Der Künstler schreibt: „Ich war fasziniert von Medienberichten über die Fähigkeit von KI, Bilder zu „sehen“, was ich mit der Fehlfunktion meines Scanners in Verbindung brachte. Nach einigen Recherchen fand ich heraus, dass der amerikanischer Ingenieur Russell Kirsch 1957 den ersten digitalen Bildscanner im National Bureau of Standards entwickelt hatte. Ich schickte eine E-Mail an Russells Sohn, Walden, dessen Porträt als vier Monate altes Baby das erste digitale Foto der Welt war. Walden schlug vor, dass ich mit seiner Mutter Joan Levin Kirsch sprechen sollte, die mir mehr darüber erzählen konnte. Ich erfuhr, dass Joan, Russells Witwe, eine Kunsthistorikerin war, die im MoMA und im Smithsonian gearbeitet und die Computererfindungen ihres Mannes beeinflusst hatte, aber nie Anerkennung dafür erhielt.
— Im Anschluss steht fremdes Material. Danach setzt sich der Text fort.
/-- What `cryptoGcmDecrypt` may change. -/
def Foot.cryptoGcmDecrypt : Foot := ⟨[.mem, .logs, .dma, .tenants, .mezz], logEnts ++ [ent0 Ent.Mem.COUNTER_SAT, ent0 Ent.Mem.DRAM_CE, ent0
  Ent.Mem.DRAM_UE, ent0 Ent.Mem.SRAM_CE, ent0 Ent.Mem.SRAM_UE, ent0 Ent.Mem.UE_LAST], [word1 Rg.Hpg.RING_HEAD, word1 Rg.Plat.SYS_IRQ]⟩

/-- What `cryptoSha256` may change. -/
def Foot.cryptoSha256 : Foot := ⟨[.mem, .logs, .dma, .tenants, .mezz], logEnts ++ [ent0 Ent.Mem.COUNTER_SAT, ent0 Ent.Mem.DRAM_CE, ent0
  Ent.Mem.DRAM_UE, ent0 Ent.Mem.SRAM_CE, ent0 Ent.Mem.SRAM_UE, ent0 Ent.Mem.UE_LAST], [word1 Rg.Hpg.RING_HEAD, word1 Rg.Plat.SYS_IRQ]⟩

/-- What `cryptoSha384` may change. -/
def Foot.cryptoSha384 : Foot := ⟨[.mem, .logs, .dma, .tenants, .mezz], logEnts ++ [ent0 Ent.Mem.COUNTER_SAT, ent0 Ent.Mem.DRAM_CE, ent0
  Ent.Mem.DRAM_UE, ent0 Ent.Mem.SRAM_CE, ent0 Ent.Mem.SRAM_UE, ent0 Ent.Mem.UE_LAST], [word1 Rg.Hpg.RING_HEAD, word1 Rg.Plat.SYS_IRQ]⟩

/-- What `cryptoHmac` may change. -/
def Foot.cryptoHmac : Foot := ⟨[.mem, .logs, .dma, .tenants, .mezz], logEnts ++ [ent0 Ent.Mem.COUNTER_SAT, ent0 Ent.Mem.DRAM_CE, ent0 Ent.Mem.DRAM_UE,
  ent0 Ent.Mem.SRAM_CE, ent0 Ent.Mem.SRAM_UE, ent0 Ent.Mem.UE_LAST], [word1 Rg.Hpg.RING_HEAD, word1 Rg.Plat.SYS_IRQ]⟩

/-- What `cryptoP256Verify` may change. -/
def Foot.cryptoP256Verify : Foot := ⟨[.mem, .logs, .dma, .tenants, .mezz], logEnts ++ [ent0 Ent.Mem.COUNTER_SAT, ent0 Ent.Mem.DRAM_CE, ent0
  Ent.Mem.DRAM_UE, ent0 Ent.Mem.SRAM_CE, ent0 Ent.Mem.SRAM_UE, ent0 Ent.Mem.UE_LAST], [word1 Rg.Hpg.RING_HEAD, word1 Rg.Plat.SYS_IRQ]⟩

/-- What `cryptoP384Verify` may change. -/
def Foot.cryptoP384Verify : Foot := ⟨[.mem, .logs, .dma, .tenants, .mezz], logEnts ++ [ent0 Ent.Mem.COUNTER_SAT, ent0 Ent.Mem.DRAM_CE, ent0
  Ent.Mem.DRAM_UE, ent0 Ent.Mem.SRAM_CE, ent0 Ent.Mem.SRAM_UE, ent0 Ent.Mem.UE_LAST], [word1 Rg.Hpg.RING_HEAD, word1 Rg.Plat.SYS_IRQ]⟩

/-- What `cryptoP256Sign` may change. -/
def Foot.cryptoP256Sign : Foot := ⟨[.mem, .free, .logs, .dma, .tenants, .mezz], logEnts ++ [ent0 Ent.Mem.COUNTER_SAT, ent0 Ent.Mem.DRAM_CE, ent0
  Ent.Mem.DRAM_UE, ent0 Ent.Mem.SRAM_CE, ent0 Ent.Mem.SRAM_UE, ent0 Ent.Mem.UE_LAST], [word1 Rg.Hpg.RING_HEAD, word1 Rg.Plat.SYS_IRQ]⟩

/-- What `cryptoP384Sign` may change. -/
def Foot.cryptoP384Sign : Foot := ⟨[.mem, .free, .logs, .dma, .tenants, .mezz], logEnts ++ [ent0 Ent.Mem.COUNTER_SAT, ent0 Ent.Mem.DRAM_CE, ent0
  Ent.Mem.DRAM_UE, ent0 Ent.Mem.SRAM_CE, ent0 Ent.Mem.SRAM_UE, ent0 Ent.Mem.UE_LAST], [word1 Rg.Hpg.RING_HEAD, word1 Rg.Plat.SYS_IRQ]⟩

/-- What `cryptoRandom` may change. -/
def Foot.cryptoRandom : Foot := ⟨[.mem, .free, .logs, .dma, .tenants, .mezz], logEnts ++ [ent0 Ent.Mem.COUNTER_SAT, ent0 Ent.Mem.DRAM_CE, ent0
  Ent.Mem.DRAM_UE, ent0 Ent.Mem.SRAM_CE, ent0 Ent.Mem.SRAM_UE, ent0 Ent.Mem.UE_LAST], [word1 Rg.Hpg.RING_HEAD, word1 Rg.Plat.SYS_IRQ]⟩

/-- What `cryptoCopy` may change. -/
def Foot.cryptoCopy : Foot := ⟨[.mem, .logs, .dma, .tenants, .mezz], logEnts ++ [ent0 Ent.Mem.COUNTER_SAT, ent0 Ent.Mem.DRAM_CE, ent0 Ent.Mem.DRAM_UE,
  ent0 Ent.Mem.SRAM_CE, ent0 Ent.Mem.SRAM_UE, ent0 Ent.Mem.UE_LAST], [word1 Rg.Hpg.RING_HEAD, word1 Rg.Plat.SYS_IRQ]⟩

/-- What `cryptoJobComplete` may change. -/
def Foot.cryptoJobComplete : Foot := ⟨[.mem, .logs, .d0, .sw, .can, .power, .br, .dma, .tenants, .mezz, .upd, .twin], logEnts ++ [ent0
  Ent.Stw.COUNTER_SAT, ent0 Ent.Stw.STW_ECC_DROPS, ent1 Ent.Bctx.SESSION, ent1 Ent.CanCo.SDO_LAST_STATUS, ent1 Ent.CanSt.COUNTER_SAT, ent1
  Ent.CanSt.TX_DISCARDED, ent1 Ent.Hall.COUNTER_SAT, ent1 Ent.Hall.FROZEN_DROPS, ent1 Ent.Heng.COUNTER_SAT, ent1 Ent.Heng.NO_QP, ent1 Ent.Key.KEY,
  ent1 Ent.Key.LOADED, ent1 Ent.Key.USAGE, ent1 Ent.Port.EGRESS_FILTERED, ent1 Ent.Port.PORT_SAT, ent1 Ent.Port.TX_BYTES, ent1 Ent.Port.TX_FRAMES,
  ent1 Ent.Pq.CT_ABORTED, ent1 Ent.Pq.NO_DESC, ent1 Ent.Pq.OVERSIZE, ent1 Ent.Pq.PORT_SAT, ent1 Ent.Pq.Q_SAT, ent2 Ent.Pq.DROP_DISABLED, ent2
  Ent.Pq.DROP_DOWN, ent2 Ent.Pq.DROP_FULL, ent2 Ent.Pq.DROP_RESIDENCE, ent2 Ent.Pq.DROP_STW], [word0 Rg.Cry.BUSY, word0 Rg.Cry.HEAD, word0 Rg.Cry.IRQ,
  word0 Rg.Smb.DONE, word0 Rg.Smb.MB_LEN, word0 Rg.Smb.MB_TOTAL, word1 Rg.Hpg.RING_HEAD, word1 Rg.M0Src.PENDING, word1 Rg.Mb.DONE, word1 Rg.Mb.MB_LEN,
  word1 Rg.Mb.MB_TOTAL, word1 Rg.Smb.MB_DATA, word2 Rg.Ctx.SESSION, word2 Rg.Mb.MB_DATA]⟩

/-- What `lcAdvance` may change. -/
def Foot.lcAdvance : Foot := ⟨[.mem, .logs, .d0, .sw, .can, .power, .br, .dma, .tenants, .mezz, .twin], logEnts ++ [ent0 Ent.Sec.LIFECYCLE, ent0
  Ent.Stw.COUNTER_SAT, ent0 Ent.Stw.STW_ECC_DROPS, ent1 Ent.CanCo.SDO_LAST_STATUS, ent1 Ent.CanSt.COUNTER_SAT, ent1 Ent.CanSt.TX_DISCARDED, ent1
  Ent.Hall.COUNTER_SAT, ent1 Ent.Hall.FROZEN_DROPS, ent1 Ent.Heng.COUNTER_SAT, ent1 Ent.Heng.NO_QP, ent1 Ent.Port.EGRESS_FILTERED, ent1
  Ent.Port.PORT_SAT, ent1 Ent.Port.TX_BYTES, ent1 Ent.Port.TX_FRAMES, ent1 Ent.Pq.CT_ABORTED, ent1 Ent.Pq.NO_DESC, ent1 Ent.Pq.OVERSIZE, ent1
  Ent.Pq.PORT_SAT, ent1 Ent.Pq.Q_SAT, ent2 Ent.Pq.DROP_DISABLED, ent2 Ent.Pq.DROP_DOWN, ent2 Ent.Pq.DROP_FULL, ent2 Ent.Pq.DROP_RESIDENCE, ent2
  Ent.Pq.DROP_STW], [word0 Rg.Smb.DONE, word0 Rg.Smb.MB_LEN, word0 Rg.Smb.MB_TOTAL, word1 Rg.Hpg.RING_HEAD, word1 Rg.M0Src.PENDING, word1 Rg.Mb.DONE,
  word1 Rg.Mb.MB_LEN, word1 Rg.Mb.MB_TOTAL, word1 Rg.Smb.MB_DATA, word2 Rg.Mb.MB_DATA]⟩

/-- What `returnToken` may change. -/
def Foot.returnToken : Foot := ⟨[.mem, .free, .logs, .d0, .sw, .can, .power, .br, .dma, .tenants, .mezz, .upd, .twin], logEnts ++ [ent0
  Ent.Sec.DBG_CHALLENGE, ent0 Ent.Sec.LIFECYCLE, ent0 Ent.Stw.COUNTER_SAT, ent0 Ent.Stw.STW_ECC_DROPS, ent1 Ent.Bctx.SESSION, ent1
  Ent.CanCo.SDO_LAST_STATUS, ent1 Ent.CanSt.COUNTER_SAT, ent1 Ent.CanSt.TX_DISCARDED, ent1 Ent.Hall.COUNTER_SAT, ent1 Ent.Hall.FROZEN_DROPS, ent1
  Ent.Heng.COUNTER_SAT, ent1 Ent.Heng.NO_QP, ent1 Ent.Key.KEY, ent1 Ent.Key.LOADED, ent1 Ent.Key.USAGE, ent1 Ent.Port.EGRESS_FILTERED, ent1
  Ent.Port.PORT_SAT, ent1 Ent.Port.TX_BYTES, ent1 Ent.Port.TX_FRAMES, ent1 Ent.Pq.CT_ABORTED, ent1 Ent.Pq.NO_DESC, ent1 Ent.Pq.OVERSIZE, ent1
  Ent.Pq.PORT_SAT, ent1 Ent.Pq.Q_SAT, ent2 Ent.Pq.DROP_DISABLED, ent2 Ent.Pq.DROP_DOWN, ent2 Ent.Pq.DROP_FULL, ent2 Ent.Pq.DROP_RESIDENCE, ent2
  Ent.Pq.DROP_STW], [word0 Rg.Smb.DONE, word0 Rg.Smb.MB_LEN, word0 Rg.Smb.MB_TOTAL, word1 Rg.Hpg.RING_HEAD, word1 Rg.M0Src.PENDING, word1 Rg.Mb.DONE,
  word1 Rg.Mb.MB_LEN, word1 Rg.Mb.MB_TOTAL, word1 Rg.Smb.MB_DATA, word2 Rg.Ctx.SESSION, word2 Rg.Mb.MB_DATA]⟩

/-- What `debugToken` may change. -/
def Foot.debugToken : Foot := ⟨[.mem, .free, .logs, .d0, .sw, .can, .power, .br, .dma, .tenants, .twin], logEnts ++ [ent0 Ent.Sec.DBG_ACTIVE, ent0
  Ent.Sec.DBG_CHALLENGE, ent0 Ent.Stw.COUNTER_SAT, ent0 Ent.Stw.STW_ECC_DROPS, ent1 Ent.CanCo.SDO_LAST_STATUS, ent1 Ent.CanSt.COUNTER_SAT, ent1
  Ent.CanSt.TX_DISCARDED, ent1 Ent.Hall.COUNTER_SAT, ent1 Ent.Hall.FROZEN_DROPS, ent1 Ent.Heng.COUNTER_SAT, ent1 Ent.Heng.NO_QP, ent1
  Ent.Port.EGRESS_FILTERED, ent1 Ent.Port.PORT_SAT, ent1 Ent.Port.TX_BYTES, ent1 Ent.Port.TX_FRAMES, ent1 Ent.Pq.CT_ABORTED, ent1 Ent.Pq.NO_DESC, ent1
  Ent.Pq.OVERSIZE, ent1 Ent.Pq.PORT_SAT, ent1 Ent.Pq.Q_SAT, ent2 Ent.Pq.DROP_DISABLED, ent2 Ent.Pq.DROP_DOWN, ent2 Ent.Pq.DROP_FULL, ent2
  Ent.Pq.DROP_RESIDENCE, ent2 Ent.Pq.DROP_STW], [word0 Rg.Smb.DONE, word0 Rg.Smb.MB_LEN, word0 Rg.Smb.MB_TOTAL, word1 Rg.Hpg.RING_HEAD, word1
  Rg.M0Src.PENDING, word1 Rg.Mb.DONE, word1 Rg.Mb.MB_LEN, word1 Rg.Mb.MB_TOTAL, word1 Rg.Smb.MB_DATA, word2 Rg.Mb.MB_DATA]⟩

/-- What `keyRevoke` may change. -/
def Foot.keyRevoke : Foot := ⟨[.mem, .logs, .d0, .sw, .can, .power, .br, .dma, .tenants, .twin], logEnts ++ [ent0 Ent.Sec.KEY_REVOKED, ent0
  Ent.Stw.COUNTER_SAT, ent0 Ent.Stw.STW_ECC_DROPS, ent1 Ent.CanCo.SDO_LAST_STATUS, ent1 Ent.CanSt.COUNTER_SAT, ent1 Ent.CanSt.TX_DISCARDED, ent1
  Ent.Hall.COUNTER_SAT, ent1 Ent.Hall.FROZEN_DROPS, ent1 Ent.Heng.COUNTER_SAT, ent1 Ent.Heng.NO_QP, ent1 Ent.Port.EGRESS_FILTERED, ent1
  Ent.Port.PORT_SAT, ent1 Ent.Port.TX_BYTES, ent1 Ent.Port.TX_FRAMES, ent1 Ent.Pq.CT_ABORTED, ent1 Ent.Pq.NO_DESC, ent1 Ent.Pq.OVERSIZE, ent1
  Ent.Pq.PORT_SAT, ent1 Ent.Pq.Q_SAT, ent2 Ent.Pq.DROP_DISABLED, ent2 Ent.Pq.DROP_DOWN, ent2 Ent.Pq.DROP_FULL, ent2 Ent.Pq.DROP_RESIDENCE, ent2
  Ent.Pq.DROP_STW], [word0 Rg.Smb.DONE, word0 Rg.Smb.MB_LEN, word0 Rg.Smb.MB_TOTAL, word1 Rg.Hpg.RING_HEAD, word1 Rg.M0Src.PENDING, word1 Rg.Mb.DONE,
  word1 Rg.Mb.MB_LEN, word1 Rg.Mb.MB_TOTAL, word1 Rg.Smb.MB_DATA, word2 Rg.Mb.MB_DATA]⟩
Und so stellt sich passenderweise heraus, dass die Ehe zwischen einem frühen Informatiker und einer Kuratorin für moderne Kunst die Grundlage meiner aktuellen Serie ALBUM ist.“

In der Serie ALBUM erforscht Bizumic digitale Fotografie auf neue Weise und schlägt alternative Einsatzmöglichkeiten der Technologie vor, um ihre abstrakteren und emotionaleren Modalitäten zu erkunden. Am bedeutsamsten ist aber vielleicht, dass sich Bizumics Arbeit der Unmittelbarkeit digitaler Bilder widersetzt, ihrer gleichzeitig unvermeidlichen und vergänglichen Existenz. Im kontinuierlichen Wechsel des vorlaufenden Contents blitzen sie auf und verschwinden dann wieder. Im Gegensatz dazu bietet seine künstlerische Arbeit eine langsamere Berührung, eine zeitliche Verkörperung, die über das rasende Wischen unseres Fingers hinausgeht. Dennoch ist seine Position nicht gegen, sondern innerhalb der digitalen Technologie, und anstelle einer Ablehnung der digitalen Technologie versucht seine Arbeit vielmehr, über deren alltägliche Allgegenwärtigkeit hinauszugehen und ihre Grenzen zu erweitern. Er tut dies, indem er ihren Zeitpunkt ausdehnt, das Element der Zeit in das Bild einbringt und es auf diese Weise zwischen Analog und Digital, zwischen Auge und Hand und schließlich zwischen Malerei und Fotografie schwebt. Bizumics Arbeit ist weder das eine noch das andere, denn beide werden im Prozess ihrer Verbindung gestört, was Raum für etwas Neues schafft.